Rashid: Whats becoming really exciting ... for us is [products that have] the ability, if the user chooses, to report back to us when theres a failure. So with Office XP—which really introduced this notion—and Windows XP, theres a feature that, when theres a crash, you can, at your choice, have the system report back information to Microsoft about what went wrong. Our research group works with the product groups to do data mining on that information, and thats hugely valuable. Were finding the opportunity to really be able to understand whats happening to people in the field and relate that back to the code to try to identify the main things that are causing people grief. We can then go back and fix our own code or work with device driver writers, independent hardware vendors or other software vendors.

eWeek: Is this relatively new technology starting to yield statistically useful amounts of information?

Rashid: Yes, its actually very dramatic. If a new device driver gets released with a problem, well know about that within a few days because youll immediately see it pop up in the statistics and then we can talk to the manufacturer. If the error was ours, then we can immediately try to fix it and make that fix available through Windows Update.

One of the things Im really excited about is a group in research called the Programmer Productivity Research Center. One of the things theyve been working on is this notion that you can build a lifetime XML database of information about the applications and the systems we build that sort of go from the original specification, record that and try to turn it into a much more mathematical specification. All the way through the development of code, we can keep track of whos written what part of the code and keep track of all the test cases that have been run. When we get error reports from the field, if weve got that database, we can then relate it back to the original code and find the people who worked on it.

Being able to manage that whole software life cycle in a way that is more scientific has been a dream in the software universe for a while, and I think were getting close to really being there. With the .Net server release, thatll be the first time a number of these technologies will have been used throughout the entire development cycle of a product, and were certainly seeing a significant reduction in certain types of errors in our testing.

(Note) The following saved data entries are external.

/-- One bench of the PARTITIONS section (R26, R53). -/
def benchEntryOk (parts : Nat → PartitionEntry) (e : BenchEntry) : Bool :=
  match e.partition with
  | none => decide (e.state = .idle) && e.role.isNone
  | some p =>
    decide (e.state ≠ .idle) && decide (p < 64) && (parts p).valid &&
    (if e.state = .active then e.role.any fun r => decide (r < (parts p).roleCount) else e.role.isNone)

/-- PARTITIONS keeps R26 and R53. ROLE_COUNT is checked of defined partitions only, and the DECK_QUOTA of all 64 entries is summed (log 50). -/
def partitionsOk (p : List Byte) : Bool :=
  let parts := partitionAt p
  let benches := (List.range 512).map (benchAt p)
  let holders (i r : Nat) : Nat := (benches.filter fun e => e.partition == some i && e.role == some r).length
  let valid := (List.range 64).filter fun i => (parts i).valid
  ((List.range 64).all fun i => decide (fieldOf p (8 * i) 1 ≤ 1)) && !valid.isEmpty &&
  valid.all (fun i => decide (1 ≤ (parts i).roleCount ∧ (parts i).roleCount ≤ 512)) &&
  benches.all (benchEntryOk parts) &&
  valid.all (fun i => (List.range (parts i).roleCount).all fun r => holders i r == 1) &&
  decide ((List.range 64).foldl (fun n i => n + (parts i).deckQuota) 0 ≤ 65536)

/-- RINGS keeps R26 and R54. -/
def ringsOk (p r : List Byte) : Bool :=
  ((List.range 1024).all fun n => fieldOf r n 1 == 0xFF || (decide (fieldOf r n 1 < 64) && (partitionAt p (fieldOf r n 1)).valid)) &&
  (List.range 64).all fun i => !(partitionAt p i).valid || (List.range 1024).any fun n => fieldOf r n 1 == i

/-- KERF_ROLES keeps R55. -/
def kerfRolesOk (k : List Byte) : Bool :=
  let role (e b : Nat) : Nat := fieldOf k (32 * e + b) 1
  ((List.range 4).all fun e =>
    ((List.range 4).all fun b => role e b == 1) &&
    (((List.range 28).map (· + 4)).all fun b => role e b == 0 || role e b == 2 || role e b == 3) &&
    decide (4 ≤ (((List.range 28).map (· + 4)).filter fun b => role e b == 3).length)) &&
  ((List.range 4).map (· + 4)).all fun e => (List.range 32).all fun b => role e b == 0 || role e b == 4

/-- The slot table of an image; an absent section is an empty table (R58). -/
def slotTableOf (t : List Byte) : Option SlotTable :=
  match readSlotEntries ((t.length - 16) / 16) (t.drop 16) with
  | some es => some { period := fieldOf t 0 4, entries := es }
  | none => none

/-- A region attribute entry (R59), and whether its own fields are in range. -/
def regionAt (t : List Byte) (i : Nat) : RegionEntry :=
  let e := sliceBytes t (16 + 16 * i) 16
  { base := fieldOf e 0 8, granules := fieldOf e 8 4, tiered := fieldOf e 12 1 == 1, posted := fieldOf e 13 1 == 1 }
def regionOk (t : List Byte) (i : Nat) : Bool :=
  let r := regionAt t i
  let stop := r.base + r.granules * stakeSize
  decide (fieldOf t (16 + 16 * i + 12) 1 ≤ 1) && decide (fieldOf t (16 + 16 * i + 13) 1 ≤ 1) && r.base % stakeSize == 0 && decide (1 ≤ r.granules) &&
  (if r.tiered then decide (stop ≤ apertureSize)
   else decide (stop ≤ nearSize) || (decide (bulkBase ≤ r.base) && decide (stop ≤ bulkBase + bulkSize)))

/-- Entries sorted by SPACE and BASE, none overlapping (R59). -/
def regionsRise : List RegionEntry → Bool
  | a :: b :: rs =>
    ((!a.tiered && b.tiered) || (a.tiered == b.tiered && decide (a.base + a.granules * stakeSize ≤ b.base))) && regionsRise (b :: rs)
  | [_] | [] => true

/-- Entries of REGION_ATTR. -/
def regionsOf (t : List Byte) : List RegionEntry := (List.range ((t.length - 16) / 16)).map (regionAt t)

/-- REGION_ATTR keeps R59. -/
def regionsOk (t : List Byte) : Bool :=
  decide (fieldOf t 0 4 ≤ 256) && (List.range ((t.length - 16) / 16)).all (regionOk t) && regionsRise (regionsOf t)

/-- SLOT_TABLE keeps R58. -/
def imageSlotsOk (img : List Byte) (dir : List SectionEntry) : Bool :=
  let m := sectionOf img dir 1
  !hasSection dir 7 ||
  match slotTableOf (sectionOf img dir 7) with
  | some t => slotTableOk (48 * fieldOf m 0 2 + fieldOf m 2 1) (48 * fieldOf m 4 2) (fieldOf (sectionOf img dir 6) 0 16) t
  | none => false

/-- Phase D (R65). -/
def phaseD (img : List Byte) (dir : List SectionEntry) : W16 :=
  let sec := sectionOf img dir
  check (sectionsPresent dir) 0x110C
    (check (noUnknownCritical dir) 0x110D
      (check (reservedZero img dir) 0x110E
        (check (fieldsOk img dir) 0x110F
          (check (partitionsOk (sec 2) && ringsOk (sec 2) (sec 3)) 0x1110
            (check (kerfRolesOk (sec 4)) 0x1111
              (check (imageSlotsOk img dir) 0x1112
                (check (regionsOk (sec 8)) 0x1113 0)))))))

/-! ### Settings -/

/-- A Kerf role code (R55). -/
def kerfRoleOf (n : Nat) : KerfRole :=
  match n with
  | 1 => .hub
  | 2 => .hubOverflow
  | 3 => .bulk
  | 4 => .direct
  | _ => .off

/-- An ADMITTED entry (R61). -/
def admittedAt (a : List Byte) (k : Nat) : AdmittedEntry :=
  { cls := fieldOf a (16 * k) 1, failStart := fieldOf a (16 * k + 1) 1 == 1, vendor := fieldOf a (16 * k + 2) 2
    device := fieldOf a (16 * k + 4) 2 }

/-- The settings an image holds (R48–R61). -/
def settingsOf (img : List Byte) (dir : List SectionEntry) : Settings :=
  let sec := sectionOf img dir
  let tally := sha384 (sec 11)
  let mgmt := sha384 (sec 12)
  { imageId := fieldOf img 0x10 8, securityVersion := fieldOf img 0x18 4, featureRequire := fieldOf img 0x1C 4
    variants := fieldOf img 0x0E 1, advanceMinimum := bitOf (fieldOf img 0x0F 1) 0, buildTime := fieldOf img 0x20 8
    beyntax := fieldOf img 0x28 4, formatMinor := fieldOf img 5 1, keySlot := fieldOf (signatureOf img) 4 1
    cord := fieldOf (sec 1) 0 2, seat := fieldOf (sec 1) 2 1, mladyth := fieldOf (sec 1) 3 1 == 1, cordCount := fieldOf (sec 1) 4 2
    systemId := fieldOf (sec 1) 8 8
    partitions := tableOf {} 64 (partitionAt (sec 2)), benches := tableOf {} 512 (benchAt (sec 2))
    rings := tableOf 0 1024 (fun n => if fieldOf (sec 3) n 1 = 0xFF then 0 else fieldOf (sec 3) n 1 + 1)
    kerfRoles := tableOf .off 256 (fun i => kerfRoleOf (fieldOf (sec 4) i 1))
    sustainedW := fieldOf (sec 5) 0 2, peakW := fieldOf (sec 5) 2 2, peakMs := fieldOf (sec 5) 4 2
    groveQuanta := (List.range 4).map (fun g => fieldOf (sec 5) (8 + 2 * g) 2)
    portEnable := fieldOf (sec 6) 0 16, timeRole := fieldOf (sec 6) 0x10 1
    globalPeers := (List.range 24).map (fun i => (fieldOf (sec 6) (0x20 + 4 * i) 2, fieldOf (sec 6) (0x20 + 4 * i + 2) 1))
    peerReserved := (List.range 24).map (fun i => fieldOf (sec 6) (0x20 + 4 * i + 3) 1)
    slotTable := if hasSection dir 7 then (slotTableOf (sec 7)).getD {} else {}
    regions := regionsOf (sec 8)
    sealing := fieldOf (sec 9) 0 1 == 1, injection := fieldOf (sec 9) 1 1, revokeMask := fieldOf (sec 9) 2 1
    authority := (fieldOf (sec 9) 8 48, fieldOf (sec 9) 0x38 48)
    admitted := [admittedAt (sec 10) 0, admittedAt (sec 10) 1]
    tallyFwVersion := (Config.firmwareVersion tally).toNat, mgmtFwVersion := (Config.firmwareVersion mgmt).toNat
    tallyFwDigest := tally, mgmtFwDigest := mgmt, messageDigest := sha384 (messageOf img) }

/-- The Kerf roles of the factory image (R509), by edge × 32 + bundle. -/
def factoryKerfRole (i : Nat) : KerfRole :=
  if 128 ≤ i then .direct
  else if i % 32 < 4 then .hub
  else if i % 32 < 8 then .hubOverflow
  else .bulk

eWeek: How does the Trustworthy Computing initiative extend into the lab?

Rashid: One of the ways it extends in is, through our Programmer Productivity Research Center, we have developed a number of technologies for doing automated, statistical analyses of applications.

In an early form, just as Windows 2000 was about to hit the streets, was a tool that does path-sensitive static analysis of software and can look for a variety of errors, many of which are security errors such as buffer overruns. With Windows XP, that was refined. With .Net server, weve pushed that technology even further. Now its a required part of the build process for developers to use those tools. Its part of this process to really try to make a more trustworthy development process internally where a lot of common errors can be removed before we even get into the testing phase.

Another area weve put a lot of energy into, which hasnt had quite as much impact on the product group yet, is this notion of creating executable specifications for software. Its been used in a couple of our product groups already. Its relatively esoteric, but its something where were able for various kinds of applications now to literally describe them in such a way that even though the spec looks like English, its still executable. We can test the application against the spec once the application is written. Were trying to expand that use as time goes on. Technology transfer is a full contact sport, and, in this case, its really a full contact sport.